How to complete this task:
Copy out exactly the lines below that run from the one holding "of HEAD. -/" to the one holding "def State.freeLock (s", keeping both of those lines and no others.

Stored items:
________________________________________

-- ==== Sys2Proof/Machine/RingOps.lean ====
section
/-! DEFINITION. Rings and chains (R359, R372 to R377, R380, R383, R504): status blocks, head words, completion of a framed
command, a ring that enters Fatal. -/

namespace Sys2Proof.Machine

/-! ### Connections, rings and commands by number -/

/-- The ring with a number. -/
def State.ring? (s : State) (n : Nat) : Option Ring := s.host.rings.find? (fun r => r.num = n)

/-- The ring at a local index of a connection (R358). -/
def State.ringAt? (s : State) (conn loc : Nat) : Option Ring := s.host.rings.find? (fun r => r.conn = conn ∧ r.loc = loc)

/-- Changes a ring. -/
def State.updRing (s : State) (n : Nat) (f : Ring → Ring) : State :=
  s.updHost (fun h => { h with rings := h.rings.map (fun r => if r.num = n then f r else r) })

/-- Changes a host port. -/
def State.updPort (s : State) (q : PortId) (f : Port → Port) : State :=
  s.updHost (fun h => { h with ports := h.ports.set q.val (f h.ports[q]) q.isLt })

/-- Changes the entry of a command. -/
def State.updCmd (s : State) (ring slot : Nat) (f : CmdEntry → CmdEntry) : State :=
  { s with svc := { s.svc with cmds := s.svc.cmds.map (fun c => if c.ring = ring ∧ c.slot = slot then f c else c) } }

/-- Slots that the next chain of a ring takes, from its first descriptor: a slot that cannot begin a chain counts alone. -/
def chainLen (l : List Byte) : Nat :=
  let n := fieldAt l 2 1
  if (fieldAt l 1 1).testBit 0 ∧ 1 ≤ n ∧ n ≤ 32 then n else 1

/-- Slots from C up to P. -/
def Ring.waiting (r : Ring) : Nat := (r.prod + 2 ^ 32 - r.cons) % 2 ^ 32

/-- Address of a ring's slot in host memory (R358, R359). -/
def Ring.slotAddr (r : Ring) (i : Nat) : Nat := r.addr + 64 * (i % 2 ^ r.size)

/-- The code of a ring's state in its head word (R375). -/
def RingState.code : RingState → Nat
  | .active => 0
  | .fatal c => c
  | .deleting => 0

/-! ### Writes to the host -/

/-- The controller writes no status or head word any more: arbiter failure or device stop (R386, R506, R511), nor without the
100 MHz reference (R28). -/
def State.hostStopped (s : State) : Bool := s.arbiter.failed || s.arbiter.stopped || s.ref100Lost

/-- A cluster serves the dictionary, or will when it releases the hub (R462, R466). -/
def State.fullServer (s : State) : Bool := s.clusters.active.isSome || s.clusters.failOver.isSome

/-- The fit standby has not acknowledged every mirror record issued (R504). -/
def State.mirrorOwed (s : State) : Bool := s.standbyFit && decide (s.clusters.mirrorApplied < s.clusters.mirrorSent)

/-- A write of a status block or a head word goes out, unless it is held: during a fail-over (R387), behind a held write, or, with a fit standby,
while mirror records are not yet acknowledged, but for the status of a command that issued none (R504). -/
def State.hostOut (s : State) (o : HostMsg) (mirrored : Bool) : State :=
  if s.hostStopped then s
  else if s.clusters.failOver.isSome ∨ ¬ s.mirrorHeld.isEmpty
      ∨ (mirrored ∧ s.mirrorOwed) then
    { s with mirrorHeld := s.mirrorHeld ++ [(o, s.clusters.mirrorSent)] }
  else s.sendHost o

/-- A head word (R375). -/
def Ring.headWord (r : Ring) : List Byte := natBytes 4 r.head ++ natBytes 2 r.num ++ natBytes 1 r.state.code ++ natBytes 1 0

/-- Writes a ring's head word, with immediate data on a notify ring (R375, R377). -/
def State.sendHead (s : State) (r : Ring) : State :=
  s.hostOut (.write r.conn r.headAddr r.headKey r.headWord (if r.notify then some r.num else none)) true

/-- The chains that have completed at the front: the head they make publishable, and the chains left (R376). -/
def advanceHead : Nat → List Chain → Nat × List Chain
  | h, [] => (h, [])
  | h, c :: l => if c.done then advanceHead ((c.first + c.len) % 2 ^ 32) l else (h, c :: l)

/-- A ring's positions go to the standby (R503). -/
def State.mirrorRing (s : State) (n : Nat) : State :=
  match s.ring? n with
  | none => s
  | some r => s.mirror (.ring n r.prod r.cons r.head)

/-- Publishes the head index of a ring that has a new one (R376). Nothing is published while the hub is held, a status block is, or the head word
would be (R387, R504). -/
def State.publish (s : State) (n : Nat) : State :=
  match s.ring? n with
  | none => s
  | some r =>
    let (h, left) := advanceHead r.head r.chains
    if h = r.head ∨ s.clusters.failOver.isSome ∨ ¬ s.mirrorHeld.isEmpty ∨ s.mirrorOwed ∨ s.hostStopped then s
    else
      let r' := { r with head := h, chains := left, rnr := 0 }
      ((s.updRing n (fun _ => r')).sendHead r').mirrorRing n

/-! ### Completion -/

/-- The 16-byte status block (R372). -/
def statusBlock (status size value : Nat) : List Byte := natBytes 2 status ++ natBytes 5 size ++ natBytes 1 0 ++ natBytes 8 value

/-- A command gives up its key lock, or its place in the order of waiting (R325). -/
def State.dropLocks (s : State) (ring slot : Nat) : State :=
  { s with store := { s.store with
      locks := (s.store.locks.map (fun k =>
        { k with holder := k.holder.filter (fun x => x ≠ (ring, slot)), waiters := k.waiters.filter (fun x => x ≠ (ring, slot)) })).filter
          (fun k => k.holder.isSome || !k.waiters.isEmpty) } }

/-- What the store holds for a command's reads goes with its completion (R324). -/
def State.endReads (s : State) (ring slot : Nat) : State :=
  { s with store := { s.store with reads := s.store.reads.filter (fun j => j.who ≠ some (ring, slot)),
                                   gets := s.store.gets.filter (fun g => ¬(g.ring = ring ∧ g.slot = slot)) } }

/-- INDEX_FULL and DATA_LOST completions are counted (R346). -/
def State.countStatus (s : State) (status : Nat) : State :=
  { s with store := { s.store with indexFull := if status = 0x30 then sat32 s.store.indexFull 1 else s.store.indexFull,
                                   dataLost := if status = 0x34 then sat32 s.store.dataLost 1 else s.store.dataLost } }

/-- A framed command completes: its status block is written into its first slot, it is no longer in flight, and with a
coalesce time of 0 the head is published at once (R373, R376, R380, R504). The ring may be gone with its connection (R385). -/
def State.completeWith (s : State) (ring slot status size value : Nat) : State :=
  let mirrored := match s.svc.cmd ring slot with | some c => c.mirrored | none => false
  let s1 := (({ s with svc := { s.svc with cmds := s.svc.cmds.filter (fun c => ¬(c.ring = ring ∧ c.slot = slot)) } }.dropLocks ring slot).endReads
    ring slot).countStatus status
  match s1.ring? ring with
  | none => s1
  | some r =>
    let s2 := if s1.standbyFit then s1
      else { s1 with clusters := { s1.clusters with noStandbyCompletions := sat64 s1.clusters.noStandbyCompletions 1 } }
    let s3 := s2.hostOut (.write r.conn (r.slotAddr slot + 0x30) r.key (statusBlock status size value) none) mirrored
    let s4 := s3.updRing ring (fun r =>
      { r with chains := r.chains.map (fun c => if c.first = slot then { c with done := true } else c) })
    if r.coalesce = 0 then s4.publish ring else s4

/-- A command that ends with a status and nothing to add. -/
def State.completeCommand (s : State) (ring slot status : Nat) : State := s.completeWith ring slot status 0 0

/-! ### Ring-fatal -/

/-- Registers an abort against every framed command of a ring that has not committed (R383, R384). The slots not framed are
dropped, with the aborts registered against them. -/
def State.abortRing (s : State) (n : Nat) : State :=
  let framed := fun slot : Nat => s.host.rings.any (fun r => r.num = n && r.chains.any (fun c => c.first = slot))
  (s.updSvc (fun v => { v with
      cmds := (v.cmds.filter (fun c => c.ring ≠ n || framed c.slot)).map (fun c =>
        if c.ring = n ∧ ¬ c.committed then { c with aborted := true } else c) })).waitChecks

/-- The context that frames a ring's next chain is free again, and what it read is dropped (R383, R384). -/
def State.dropFraming (s : State) (n : Nat) : State :=
  match s.ring? n with
  | none => s
  | some r =>
    let s0 := s.updRing n (fun r => { r with framing := none, fetched := [], reading := 0, skip := 0 })
    let s1 := s0.updSvc (fun v => { v with tokens := v.tokens.filter (fun t => ¬(t.engine = 4 ∧ t.ring = n ∧ t.slot = r.cons)) })
    match r.framing with
    | none => s1
    | some (q, c) =>
      { s1 with svc := { s1.svc with
          seqs := s1.svc.seqs.set q.val { s1.svc.seqs[q] with ctx := s1.svc.seqs[q].ctx.set c.val {} c.isLt } q.isLt } }

/-- A service sequencer fails while one of its contexts brings a chain in: the chain counts as framed, over the slots that its first
descriptor names, or one where that has not been read (R221, R371; DESIGN CHOICE: log entry 134). Slots read beyond them keep what was read,
and no slot is read again (R359). -/
def State.faultFraming (s : State) (q : SeqId) : State :=
  let s1 := s.updHost (fun h => { h with rings := h.rings.map (fun r =>
    match r.framing with
    | some (k, _) =>
      if k = q then
        let len := max 1 (min (chainLen r.fetched) r.waiting)
        { r with cons := (r.cons + len) % 2 ^ 32, framing := none, fetched := r.fetched.drop (64 * len),
                 skip := min r.reading (r.skip + (64 * len - r.fetched.length)),
                 chains := r.chains ++ [{ first := r.cons, len := len }] }
      else r
    | none => r) })
  (s.host.rings.filter (fun r => match r.framing with | some (k, _) => k = q | none => false)).foldl (fun s r => s.mirrorRing r.num) s1

/-- A ring enters Fatal (R383, R389): its record, the aborts, and a head word without a change of HEAD. -/
def State.ringFatal (s : State) (n cause : Nat) : State :=
  match s.ring? n with
  | none => s
  | some r =>
    let s1 := s.updRing n (fun r => { r with state := .fatal cause })
    let s2 := s1.record { type := 0x41, code := cause, subject := n, detail := detailAt 0x24 r.prod + detailAt 0x28 r.head }
    let s3 := (s2.updHost (fun h => { h with fatals := sat32 h.fatals 1 })).dropFraming n
    (s3.abortRing n).sendHead { r with state := .fatal cause }

/-! ### Connection end -/

/-- The host side and the connection of a mover descriptor (R430). -/
def descHost (d : List Byte) : Bool := fieldAt d 2 1 % 4 = 1 || fieldAt d 2 1 / 4 % 4 = 1
def descConn (d : List Byte) : Nat := fieldAt d 6 2

/-- Framed commands of the rings named that have not committed are aborted and leave nothing behind: contexts, context blocks,
tokens, reads and places in key-lock queues (R385). -/
def State.dropCommands (s : State) (rings : List Nat) : State :=
  let gone := s.svc.cmds.filter (fun c => rings.contains c.ring && !c.committed)
  let isGone := fun (r i : Nat) => gone.any (fun c => c.ring = r ∧ c.slot = i)
  { s with
    svc := { s.svc with
      cmds := s.svc.cmds.filter (fun c => !(rings.contains c.ring) || c.committed),
      tokens := s.svc.tokens.filter (fun t => !isGone t.ring t.slot),
      suspended := s.svc.suspended.filter (fun b => !isGone b.ctx.ring b.ctx.slot),
      seqs := s.svc.seqs.map (fun q => { q with ctx := q.ctx.map (fun x => if x.busy && isGone x.ring x.slot then {} else x) }) },
    store := { s.store with
      reads := s.store.reads.filter (fun j => match j.who with | some x => !isGone x.1 x.2 | none => true),
      locks := s.store.locks.map (fun k =>
        { k with holder := k.holder.filter (fun x => !isGone x.1 x.2), waiters := k.waiters.filter (fun x => !isGone x.1 x.2) }) } }

/-- Frees the dictionary lock with its record (R469): code 1 lease ended, 2 connection ended. -/
def State.freeLock (s : State) (code : Nat) : State :=
  ({ s with lock := { s.lock with holder := 0 } }).record { type := 0x50, code := code, detail := detailAt 0x24 s.lock.holder }

/-- Movers stop using an ended connection: descriptors that run complete with `status` (R438). -/
def State.stopMovers (s : State) (conn status : Nat) : State :=
  { s with movers := s.movers.map (fun v =>
      { v with running := v.running.map (fun r =>
          if descHost r.req.desc ∧ descConn r.req.desc = conn ∧ r.status = 0 then { r with status := status, readsDone := true } else r) }) }

/-- A connection ends (R385, R389, R438, R469): causes are those of record type 0x40. The controller sends DREQ when it ends
the connection itself and the link can carry it. -/
def State.endConn (s : State) (n cause : Nat) : State :=
  match s.conn? n with
  | none => s
  | some c =>
    let mine := (s.host.rings.filter (fun r => r.conn = n)).map (fun r => r.num)
    let s1 := mine.foldl State.dropFraming s
    let s2 := (s1.dropCommands mine).stopMovers n (if cause = 2 then 5 else 6)
    let s3 := s2.updHost (fun h =>
      { h with conns := h.conns.filter (fun x => x.num ≠ n), rings := h.rings.filter (fun r => r.conn ≠ n),
               waiting := h.waiting.filter (fun x => x.2.onQp1 || x.2.conn != n), ended := if cause = 1 then h.ended else sat32 h.ended 1 })
    let s4 := { s3 with mirrorHeld := s3.mirrorHeld.filter (fun x => x.1.conn ≠ n) }
    let s5 := s4.record { type := 0x40, code := cause, subject := n,
                          detail := detailAt 0x24 c.source + detailAt 0x34 c.qp + detailAt 0x38 c.port.val + detailAt 0x39 c.sub.val }
    let s6 := if s.lock.holder = 0x100 + n then s5.freeLock 2 else s5
    if cause = 1 ∨ cause = 7 then s6 else s6.sendCm c.port c.sub c.source 3 n []

/-- Every connection ends (R386). -/
def State.endAllConns (s : State) (cause : Nat) : State :=
  (s.host.conns.map (fun c => c.num)).foldl (fun s n => s.endConn n cause) s

end Sys2Proof.Machine
end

________________________________________

Expected answer:
/-- A ring enters Fatal (R383, R389): its record, the aborts, and a head word without a change of HEAD. -/
def State.ringFatal (s : State) (n cause : Nat) : State :=
  match s.ring? n with
  | none => s
  | some r =>
    let s1 := s.updRing n (fun r => { r with state := .fatal cause })
    let s2 := s1.record { type := 0x41, code := cause, subject := n, detail := detailAt 0x24 r.prod + detailAt 0x28 r.head }
    let s3 := (s2.updHost (fun h => { h with fatals := sat32 h.fatals 1 })).dropFraming n
    (s3.abortRing n).sendHead { r with state := .fatal cause }

/-! ### Connection end -/

/-- The host side and the connection of a mover descriptor (R430). -/
def descHost (d : List Byte) : Bool := fieldAt d 2 1 % 4 = 1 || fieldAt d 2 1 / 4 % 4 = 1
def descConn (d : List Byte) : Nat := fieldAt d 6 2

/-- Framed commands of the rings named that have not committed are aborted and leave nothing behind: contexts, context blocks,
tokens, reads and places in key-lock queues (R385). -/
def State.dropCommands (s : State) (rings : List Nat) : State :=
  let gone := s.svc.cmds.filter (fun c => rings.contains c.ring && !c.committed)
  let isGone := fun (r i : Nat) => gone.any (fun c => c.ring = r ∧ c.slot = i)
  { s with
    svc := { s.svc with
      cmds := s.svc.cmds.filter (fun c => !(rings.contains c.ring) || c.committed),
      tokens := s.svc.tokens.filter (fun t => !isGone t.ring t.slot),
      suspended := s.svc.suspended.filter (fun b => !isGone b.ctx.ring b.ctx.slot),
      seqs := s.svc.seqs.map (fun q => { q with ctx := q.ctx.map (fun x => if x.busy && isGone x.ring x.slot then {} else x) }) },
    store := { s.store with
      reads := s.store.reads.filter (fun j => match j.who with | some x => !isGone x.1 x.2 | none => true),
      locks := s.store.locks.map (fun k =>
        { k with holder := k.holder.filter (fun x => !isGone x.1 x.2), waiters := k.waiters.filter (fun x => !isGone x.1 x.2) }) } }

/-- Frees the dictionary lock with its record (R469): code 1 lease ended, 2 connection ended. -/
def State.freeLock (s : State) (code : Nat) : State :=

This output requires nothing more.